### MATERIAL FOR THIS EXERCISE
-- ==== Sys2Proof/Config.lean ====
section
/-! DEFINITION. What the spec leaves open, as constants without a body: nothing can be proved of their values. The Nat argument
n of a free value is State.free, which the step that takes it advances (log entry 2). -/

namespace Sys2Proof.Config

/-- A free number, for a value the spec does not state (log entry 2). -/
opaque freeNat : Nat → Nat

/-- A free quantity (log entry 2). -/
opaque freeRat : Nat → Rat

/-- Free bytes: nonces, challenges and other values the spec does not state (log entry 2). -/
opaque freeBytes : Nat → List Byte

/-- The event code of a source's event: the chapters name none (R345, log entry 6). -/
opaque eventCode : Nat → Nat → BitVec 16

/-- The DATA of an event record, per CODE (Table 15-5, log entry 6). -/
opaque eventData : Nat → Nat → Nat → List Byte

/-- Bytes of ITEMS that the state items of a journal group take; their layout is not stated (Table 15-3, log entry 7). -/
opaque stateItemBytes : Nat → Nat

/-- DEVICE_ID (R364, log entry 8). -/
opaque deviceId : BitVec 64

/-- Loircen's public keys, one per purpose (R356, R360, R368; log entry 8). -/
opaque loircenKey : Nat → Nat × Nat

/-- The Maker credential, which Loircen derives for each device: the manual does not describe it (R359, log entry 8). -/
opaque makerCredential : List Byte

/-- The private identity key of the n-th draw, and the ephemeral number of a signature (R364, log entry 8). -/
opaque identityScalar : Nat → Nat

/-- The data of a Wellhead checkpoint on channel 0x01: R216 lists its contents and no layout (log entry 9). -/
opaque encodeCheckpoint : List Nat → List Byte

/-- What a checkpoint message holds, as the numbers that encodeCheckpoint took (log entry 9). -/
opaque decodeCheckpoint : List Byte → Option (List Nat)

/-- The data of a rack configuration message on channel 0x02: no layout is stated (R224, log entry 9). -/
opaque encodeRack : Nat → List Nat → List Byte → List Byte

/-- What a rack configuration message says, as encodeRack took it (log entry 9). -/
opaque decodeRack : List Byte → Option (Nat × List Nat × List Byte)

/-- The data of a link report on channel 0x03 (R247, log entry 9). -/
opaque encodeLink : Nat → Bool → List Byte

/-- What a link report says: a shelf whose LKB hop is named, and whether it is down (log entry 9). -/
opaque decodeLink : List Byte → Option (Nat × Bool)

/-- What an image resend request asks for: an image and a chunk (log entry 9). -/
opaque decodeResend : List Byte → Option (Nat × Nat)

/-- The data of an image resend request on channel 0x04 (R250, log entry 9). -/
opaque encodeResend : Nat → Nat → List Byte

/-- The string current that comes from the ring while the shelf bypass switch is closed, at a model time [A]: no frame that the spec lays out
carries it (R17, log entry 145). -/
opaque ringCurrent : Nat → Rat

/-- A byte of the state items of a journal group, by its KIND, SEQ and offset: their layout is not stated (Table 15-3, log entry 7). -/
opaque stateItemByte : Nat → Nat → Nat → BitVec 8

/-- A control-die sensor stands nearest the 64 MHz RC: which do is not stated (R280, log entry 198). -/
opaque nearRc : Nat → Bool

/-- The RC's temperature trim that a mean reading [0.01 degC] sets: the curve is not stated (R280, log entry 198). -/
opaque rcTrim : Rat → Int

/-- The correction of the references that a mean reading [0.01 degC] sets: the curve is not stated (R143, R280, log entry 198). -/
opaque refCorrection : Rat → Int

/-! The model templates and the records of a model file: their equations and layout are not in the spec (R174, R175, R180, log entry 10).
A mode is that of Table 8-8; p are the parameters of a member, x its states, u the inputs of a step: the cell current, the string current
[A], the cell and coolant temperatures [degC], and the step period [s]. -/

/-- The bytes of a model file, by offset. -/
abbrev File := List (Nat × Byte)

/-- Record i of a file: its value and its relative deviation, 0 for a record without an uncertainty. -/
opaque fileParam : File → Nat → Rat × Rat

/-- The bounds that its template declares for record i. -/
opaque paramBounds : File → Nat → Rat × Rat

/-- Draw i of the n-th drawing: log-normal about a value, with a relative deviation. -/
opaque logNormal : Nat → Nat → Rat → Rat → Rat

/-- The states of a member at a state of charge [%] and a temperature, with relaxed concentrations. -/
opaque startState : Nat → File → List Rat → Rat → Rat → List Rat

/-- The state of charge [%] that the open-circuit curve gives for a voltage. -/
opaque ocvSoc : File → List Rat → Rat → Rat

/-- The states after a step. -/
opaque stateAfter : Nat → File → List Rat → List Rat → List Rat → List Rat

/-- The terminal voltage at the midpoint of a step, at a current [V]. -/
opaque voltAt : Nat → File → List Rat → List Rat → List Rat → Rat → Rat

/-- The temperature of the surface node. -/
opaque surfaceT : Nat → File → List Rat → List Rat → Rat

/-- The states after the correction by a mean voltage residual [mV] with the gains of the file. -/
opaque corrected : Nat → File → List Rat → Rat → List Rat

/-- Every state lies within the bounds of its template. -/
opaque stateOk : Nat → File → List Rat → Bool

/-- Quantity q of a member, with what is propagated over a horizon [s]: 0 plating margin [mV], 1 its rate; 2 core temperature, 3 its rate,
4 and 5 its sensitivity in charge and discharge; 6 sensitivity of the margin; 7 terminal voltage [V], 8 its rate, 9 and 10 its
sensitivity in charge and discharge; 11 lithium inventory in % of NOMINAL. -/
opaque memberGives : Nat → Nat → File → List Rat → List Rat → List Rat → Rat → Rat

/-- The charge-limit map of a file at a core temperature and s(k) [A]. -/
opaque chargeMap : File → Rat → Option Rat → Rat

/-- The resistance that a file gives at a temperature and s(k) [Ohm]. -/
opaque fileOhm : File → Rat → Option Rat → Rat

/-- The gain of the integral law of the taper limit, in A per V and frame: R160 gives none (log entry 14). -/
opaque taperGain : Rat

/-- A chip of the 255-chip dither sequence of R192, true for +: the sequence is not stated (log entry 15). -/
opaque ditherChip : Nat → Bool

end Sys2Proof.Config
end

...

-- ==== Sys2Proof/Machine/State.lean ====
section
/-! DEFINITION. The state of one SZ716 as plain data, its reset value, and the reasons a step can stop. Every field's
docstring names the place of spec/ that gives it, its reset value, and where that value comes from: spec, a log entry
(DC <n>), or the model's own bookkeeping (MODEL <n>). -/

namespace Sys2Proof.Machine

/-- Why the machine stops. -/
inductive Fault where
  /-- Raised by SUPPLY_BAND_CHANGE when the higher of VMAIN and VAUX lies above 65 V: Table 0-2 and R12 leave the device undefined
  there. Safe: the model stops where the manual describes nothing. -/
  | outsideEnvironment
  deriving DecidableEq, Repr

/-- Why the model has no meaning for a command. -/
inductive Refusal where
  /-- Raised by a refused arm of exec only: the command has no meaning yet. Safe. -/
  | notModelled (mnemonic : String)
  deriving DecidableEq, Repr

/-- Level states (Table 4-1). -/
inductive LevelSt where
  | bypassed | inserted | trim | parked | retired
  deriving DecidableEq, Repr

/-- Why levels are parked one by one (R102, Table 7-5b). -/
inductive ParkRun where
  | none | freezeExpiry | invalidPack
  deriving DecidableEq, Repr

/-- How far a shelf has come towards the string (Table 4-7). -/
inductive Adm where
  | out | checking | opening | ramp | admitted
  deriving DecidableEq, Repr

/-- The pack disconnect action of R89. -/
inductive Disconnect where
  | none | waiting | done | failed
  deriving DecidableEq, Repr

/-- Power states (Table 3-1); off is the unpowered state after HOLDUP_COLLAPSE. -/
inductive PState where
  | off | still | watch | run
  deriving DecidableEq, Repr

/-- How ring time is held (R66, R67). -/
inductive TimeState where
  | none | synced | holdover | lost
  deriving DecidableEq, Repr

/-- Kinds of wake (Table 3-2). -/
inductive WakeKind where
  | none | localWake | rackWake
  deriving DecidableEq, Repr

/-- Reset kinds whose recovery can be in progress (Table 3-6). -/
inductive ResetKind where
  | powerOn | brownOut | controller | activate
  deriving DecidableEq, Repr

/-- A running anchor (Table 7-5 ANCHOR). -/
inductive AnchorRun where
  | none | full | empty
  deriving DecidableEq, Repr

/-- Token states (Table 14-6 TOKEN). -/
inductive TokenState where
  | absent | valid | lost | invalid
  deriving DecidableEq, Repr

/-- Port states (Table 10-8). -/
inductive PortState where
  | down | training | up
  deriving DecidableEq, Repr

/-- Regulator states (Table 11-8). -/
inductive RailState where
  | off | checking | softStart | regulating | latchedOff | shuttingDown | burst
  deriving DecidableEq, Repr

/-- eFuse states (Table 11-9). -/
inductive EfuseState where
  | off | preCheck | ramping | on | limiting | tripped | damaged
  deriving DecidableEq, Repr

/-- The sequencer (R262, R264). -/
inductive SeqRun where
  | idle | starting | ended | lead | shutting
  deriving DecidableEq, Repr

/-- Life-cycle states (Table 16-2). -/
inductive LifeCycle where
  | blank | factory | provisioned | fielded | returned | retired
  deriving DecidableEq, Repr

### EXERCISE
Out of the material above, output word for word the line with "-- ==== Sys2Proof/Machine/State.lean", the line with "inductive Refusal where", and all lines between them, with nothing else.

### WRITTEN SOLUTION
-- ==== Sys2Proof/Machine/State.lean ====
section
/-! DEFINITION. The state of one SZ716 as plain data, its reset value, and the reasons a step can stop. Every field's
docstring names the place of spec/ that gives it, its reset value, and where that value comes from: spec, a log entry
(DC <n>), or the model's own bookkeeping (MODEL <n>). -/

namespace Sys2Proof.Machine

/-- Why the machine stops. -/
inductive Fault where
  /-- Raised by SUPPLY_BAND_CHANGE when the higher of VMAIN and VAUX lies above 65 V: Table 0-2 and R12 leave the device undefined
  there. Safe: the model stops where the manual describes nothing. -/
  | outsideEnvironment
  deriving DecidableEq, Repr

/-- Why the model has no meaning for a command. -/
inductive Refusal where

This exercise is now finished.